Activity
Your answer must consist of exactly the lines below, starting with the line with "def State.setRegs (s" and going on through the line with "match s.task? t with", and nothing else.

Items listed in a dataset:
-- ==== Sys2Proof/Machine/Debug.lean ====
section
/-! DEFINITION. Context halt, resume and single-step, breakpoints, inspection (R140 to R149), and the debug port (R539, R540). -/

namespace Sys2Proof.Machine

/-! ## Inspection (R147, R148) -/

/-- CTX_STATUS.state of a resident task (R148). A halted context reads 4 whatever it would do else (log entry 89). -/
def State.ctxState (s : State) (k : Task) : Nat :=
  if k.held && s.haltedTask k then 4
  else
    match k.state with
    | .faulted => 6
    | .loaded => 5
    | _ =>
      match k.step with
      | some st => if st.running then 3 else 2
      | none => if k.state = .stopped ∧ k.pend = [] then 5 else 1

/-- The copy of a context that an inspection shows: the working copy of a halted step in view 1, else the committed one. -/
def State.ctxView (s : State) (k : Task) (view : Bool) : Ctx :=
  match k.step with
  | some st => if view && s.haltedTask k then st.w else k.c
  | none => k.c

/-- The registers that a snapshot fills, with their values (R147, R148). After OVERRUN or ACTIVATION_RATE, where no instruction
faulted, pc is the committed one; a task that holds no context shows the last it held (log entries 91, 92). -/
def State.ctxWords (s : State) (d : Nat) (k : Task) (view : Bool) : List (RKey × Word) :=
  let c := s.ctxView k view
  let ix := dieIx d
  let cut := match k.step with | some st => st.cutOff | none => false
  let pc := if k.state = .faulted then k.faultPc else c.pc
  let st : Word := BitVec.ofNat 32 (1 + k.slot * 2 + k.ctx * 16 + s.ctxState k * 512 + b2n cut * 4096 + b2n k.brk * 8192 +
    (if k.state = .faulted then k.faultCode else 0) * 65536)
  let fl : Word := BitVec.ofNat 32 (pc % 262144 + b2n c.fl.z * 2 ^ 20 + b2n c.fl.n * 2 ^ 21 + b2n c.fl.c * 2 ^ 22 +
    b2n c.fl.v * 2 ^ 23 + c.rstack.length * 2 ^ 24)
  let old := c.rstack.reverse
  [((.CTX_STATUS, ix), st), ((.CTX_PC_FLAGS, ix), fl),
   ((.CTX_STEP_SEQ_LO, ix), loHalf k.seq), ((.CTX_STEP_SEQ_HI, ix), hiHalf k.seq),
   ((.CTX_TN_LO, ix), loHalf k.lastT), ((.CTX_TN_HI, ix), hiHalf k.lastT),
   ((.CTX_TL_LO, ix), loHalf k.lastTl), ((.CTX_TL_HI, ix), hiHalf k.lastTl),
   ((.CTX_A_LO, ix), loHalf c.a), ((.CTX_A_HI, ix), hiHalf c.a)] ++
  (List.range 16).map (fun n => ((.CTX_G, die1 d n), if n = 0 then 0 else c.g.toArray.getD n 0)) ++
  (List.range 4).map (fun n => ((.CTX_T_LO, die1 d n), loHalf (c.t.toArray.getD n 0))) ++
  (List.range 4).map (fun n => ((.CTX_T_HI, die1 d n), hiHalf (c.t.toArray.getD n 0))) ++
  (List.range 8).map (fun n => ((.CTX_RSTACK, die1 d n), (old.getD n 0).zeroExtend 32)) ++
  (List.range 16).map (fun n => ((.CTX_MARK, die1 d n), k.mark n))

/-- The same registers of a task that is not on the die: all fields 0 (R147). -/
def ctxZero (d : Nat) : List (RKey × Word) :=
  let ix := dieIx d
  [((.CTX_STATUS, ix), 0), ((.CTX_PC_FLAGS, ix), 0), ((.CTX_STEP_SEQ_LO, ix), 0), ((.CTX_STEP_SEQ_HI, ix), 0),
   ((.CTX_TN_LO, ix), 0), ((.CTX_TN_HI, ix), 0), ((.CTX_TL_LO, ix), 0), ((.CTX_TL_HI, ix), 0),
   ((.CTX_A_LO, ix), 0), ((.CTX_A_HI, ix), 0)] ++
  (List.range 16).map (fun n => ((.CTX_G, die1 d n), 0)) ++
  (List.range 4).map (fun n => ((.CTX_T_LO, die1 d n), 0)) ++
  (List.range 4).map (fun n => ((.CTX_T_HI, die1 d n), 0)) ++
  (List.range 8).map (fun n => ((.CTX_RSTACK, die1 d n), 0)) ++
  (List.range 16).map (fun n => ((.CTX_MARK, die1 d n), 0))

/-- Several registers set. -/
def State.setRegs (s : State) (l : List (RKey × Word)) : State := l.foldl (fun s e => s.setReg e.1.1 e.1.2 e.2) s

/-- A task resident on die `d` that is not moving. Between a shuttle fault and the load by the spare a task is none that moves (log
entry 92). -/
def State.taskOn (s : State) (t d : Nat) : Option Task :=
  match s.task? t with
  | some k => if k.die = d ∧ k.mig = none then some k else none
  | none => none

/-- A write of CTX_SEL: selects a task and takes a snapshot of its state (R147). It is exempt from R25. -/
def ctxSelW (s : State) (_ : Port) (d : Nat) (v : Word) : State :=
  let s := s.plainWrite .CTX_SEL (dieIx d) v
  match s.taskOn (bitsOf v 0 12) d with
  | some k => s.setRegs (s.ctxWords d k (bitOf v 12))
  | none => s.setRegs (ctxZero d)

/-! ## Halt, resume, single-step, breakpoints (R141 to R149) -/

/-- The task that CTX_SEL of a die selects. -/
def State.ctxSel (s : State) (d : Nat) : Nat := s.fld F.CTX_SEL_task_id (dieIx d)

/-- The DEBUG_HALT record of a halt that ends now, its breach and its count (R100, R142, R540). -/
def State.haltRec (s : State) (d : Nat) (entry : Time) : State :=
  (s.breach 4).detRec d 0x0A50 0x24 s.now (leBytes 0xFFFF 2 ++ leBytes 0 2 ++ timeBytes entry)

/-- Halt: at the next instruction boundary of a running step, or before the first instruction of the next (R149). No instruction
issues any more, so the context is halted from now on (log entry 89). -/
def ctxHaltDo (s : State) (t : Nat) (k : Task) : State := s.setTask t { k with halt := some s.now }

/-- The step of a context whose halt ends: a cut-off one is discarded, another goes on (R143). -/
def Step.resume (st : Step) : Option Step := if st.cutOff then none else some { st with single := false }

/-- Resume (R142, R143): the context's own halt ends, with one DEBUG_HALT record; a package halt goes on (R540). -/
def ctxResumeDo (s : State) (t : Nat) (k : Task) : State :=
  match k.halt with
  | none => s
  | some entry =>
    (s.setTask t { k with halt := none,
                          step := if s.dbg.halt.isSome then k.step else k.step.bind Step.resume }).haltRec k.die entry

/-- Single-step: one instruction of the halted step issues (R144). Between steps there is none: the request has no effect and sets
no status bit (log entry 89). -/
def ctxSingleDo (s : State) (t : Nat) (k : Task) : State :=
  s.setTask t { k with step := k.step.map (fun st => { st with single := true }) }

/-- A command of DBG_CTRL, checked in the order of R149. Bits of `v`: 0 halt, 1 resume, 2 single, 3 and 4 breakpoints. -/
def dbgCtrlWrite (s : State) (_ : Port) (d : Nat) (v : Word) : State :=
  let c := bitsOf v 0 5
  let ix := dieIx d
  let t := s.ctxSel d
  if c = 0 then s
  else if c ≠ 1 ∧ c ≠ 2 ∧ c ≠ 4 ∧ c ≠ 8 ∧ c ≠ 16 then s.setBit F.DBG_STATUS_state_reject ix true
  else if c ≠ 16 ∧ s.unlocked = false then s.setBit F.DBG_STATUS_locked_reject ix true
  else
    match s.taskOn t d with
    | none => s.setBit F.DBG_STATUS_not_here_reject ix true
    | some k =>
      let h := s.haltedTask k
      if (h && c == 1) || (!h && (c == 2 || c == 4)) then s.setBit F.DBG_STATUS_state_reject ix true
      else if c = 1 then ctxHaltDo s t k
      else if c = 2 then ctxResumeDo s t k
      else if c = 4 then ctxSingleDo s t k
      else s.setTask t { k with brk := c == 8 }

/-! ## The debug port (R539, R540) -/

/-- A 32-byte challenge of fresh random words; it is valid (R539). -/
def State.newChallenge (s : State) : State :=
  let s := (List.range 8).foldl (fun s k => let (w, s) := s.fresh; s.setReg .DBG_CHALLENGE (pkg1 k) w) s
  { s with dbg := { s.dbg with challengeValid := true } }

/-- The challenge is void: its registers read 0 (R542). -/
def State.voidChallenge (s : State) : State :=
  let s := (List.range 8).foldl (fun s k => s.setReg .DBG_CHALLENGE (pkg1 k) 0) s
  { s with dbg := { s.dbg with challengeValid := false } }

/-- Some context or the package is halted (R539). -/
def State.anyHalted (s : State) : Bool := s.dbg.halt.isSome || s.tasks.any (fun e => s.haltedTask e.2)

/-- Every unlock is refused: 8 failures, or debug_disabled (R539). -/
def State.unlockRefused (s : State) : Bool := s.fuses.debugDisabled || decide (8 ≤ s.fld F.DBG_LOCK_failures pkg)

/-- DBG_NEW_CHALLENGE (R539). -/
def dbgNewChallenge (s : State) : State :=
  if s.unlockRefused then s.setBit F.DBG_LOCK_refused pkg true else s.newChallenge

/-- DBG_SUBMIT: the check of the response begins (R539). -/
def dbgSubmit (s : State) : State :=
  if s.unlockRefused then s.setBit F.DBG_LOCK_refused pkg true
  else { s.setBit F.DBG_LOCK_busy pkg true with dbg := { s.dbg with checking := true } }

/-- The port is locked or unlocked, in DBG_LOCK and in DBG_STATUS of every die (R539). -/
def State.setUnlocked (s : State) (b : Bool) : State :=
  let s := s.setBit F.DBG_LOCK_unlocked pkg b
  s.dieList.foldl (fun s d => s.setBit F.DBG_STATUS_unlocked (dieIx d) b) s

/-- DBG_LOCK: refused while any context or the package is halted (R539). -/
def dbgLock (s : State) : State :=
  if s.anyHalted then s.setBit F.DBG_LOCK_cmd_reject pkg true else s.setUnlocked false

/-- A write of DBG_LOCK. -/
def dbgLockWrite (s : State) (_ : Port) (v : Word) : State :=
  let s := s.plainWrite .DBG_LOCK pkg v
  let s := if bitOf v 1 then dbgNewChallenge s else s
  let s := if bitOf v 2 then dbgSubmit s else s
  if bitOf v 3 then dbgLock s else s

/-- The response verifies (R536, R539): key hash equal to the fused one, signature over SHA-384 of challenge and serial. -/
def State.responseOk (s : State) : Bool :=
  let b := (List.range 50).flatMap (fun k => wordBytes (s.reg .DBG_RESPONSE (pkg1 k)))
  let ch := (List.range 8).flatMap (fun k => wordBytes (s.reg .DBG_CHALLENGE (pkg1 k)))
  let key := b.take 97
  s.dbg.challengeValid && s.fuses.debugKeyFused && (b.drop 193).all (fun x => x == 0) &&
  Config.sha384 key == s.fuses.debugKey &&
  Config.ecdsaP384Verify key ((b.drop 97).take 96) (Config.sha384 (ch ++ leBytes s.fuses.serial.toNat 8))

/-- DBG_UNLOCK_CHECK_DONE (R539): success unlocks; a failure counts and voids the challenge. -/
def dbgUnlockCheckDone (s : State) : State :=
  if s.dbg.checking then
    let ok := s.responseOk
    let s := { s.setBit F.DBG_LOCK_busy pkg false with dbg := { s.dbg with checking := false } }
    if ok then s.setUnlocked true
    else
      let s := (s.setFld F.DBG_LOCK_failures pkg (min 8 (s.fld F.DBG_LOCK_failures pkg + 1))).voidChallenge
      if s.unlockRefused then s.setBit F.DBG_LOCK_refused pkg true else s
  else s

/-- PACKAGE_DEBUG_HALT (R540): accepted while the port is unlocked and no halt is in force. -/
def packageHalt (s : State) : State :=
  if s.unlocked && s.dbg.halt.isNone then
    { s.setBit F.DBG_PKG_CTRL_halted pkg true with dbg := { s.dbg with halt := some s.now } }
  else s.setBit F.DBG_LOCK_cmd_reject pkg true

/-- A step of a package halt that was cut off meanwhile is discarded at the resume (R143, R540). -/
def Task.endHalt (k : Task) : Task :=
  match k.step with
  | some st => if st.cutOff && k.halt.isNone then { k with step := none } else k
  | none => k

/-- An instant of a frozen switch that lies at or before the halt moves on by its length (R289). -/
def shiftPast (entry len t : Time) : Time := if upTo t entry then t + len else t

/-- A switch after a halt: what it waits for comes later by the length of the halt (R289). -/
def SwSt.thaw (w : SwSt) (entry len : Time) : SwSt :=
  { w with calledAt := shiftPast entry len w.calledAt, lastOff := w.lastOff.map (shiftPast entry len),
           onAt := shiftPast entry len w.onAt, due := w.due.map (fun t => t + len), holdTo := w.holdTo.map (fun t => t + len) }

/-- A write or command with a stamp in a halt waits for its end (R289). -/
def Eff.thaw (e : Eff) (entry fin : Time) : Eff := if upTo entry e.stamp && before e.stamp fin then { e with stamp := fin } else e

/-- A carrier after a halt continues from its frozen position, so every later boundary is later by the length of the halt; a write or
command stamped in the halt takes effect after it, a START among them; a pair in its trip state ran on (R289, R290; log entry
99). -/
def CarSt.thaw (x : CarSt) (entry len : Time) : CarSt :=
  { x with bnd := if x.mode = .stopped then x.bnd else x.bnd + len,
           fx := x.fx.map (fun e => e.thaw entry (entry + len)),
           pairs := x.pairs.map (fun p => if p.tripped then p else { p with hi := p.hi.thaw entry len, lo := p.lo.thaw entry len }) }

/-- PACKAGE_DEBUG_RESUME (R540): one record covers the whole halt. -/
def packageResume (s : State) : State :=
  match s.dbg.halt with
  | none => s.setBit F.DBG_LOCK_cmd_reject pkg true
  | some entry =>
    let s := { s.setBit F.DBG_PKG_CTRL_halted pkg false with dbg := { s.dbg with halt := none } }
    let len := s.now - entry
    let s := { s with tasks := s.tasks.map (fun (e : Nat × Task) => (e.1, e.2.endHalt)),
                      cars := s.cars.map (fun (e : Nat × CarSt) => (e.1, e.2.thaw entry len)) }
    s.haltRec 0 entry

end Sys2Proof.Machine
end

Answer box
def State.setRegs (s : State) (l : List (RKey × Word)) : State := l.foldl (fun s e => s.setReg e.1.1 e.1.2 e.2) s

/-- A task resident on die `d` that is not moving. Between a shuttle fault and the load by the spare a task is none that moves (log
entry 92). -/
def State.taskOn (s : State) (t d : Nat) : Option Task :=
  match s.task? t with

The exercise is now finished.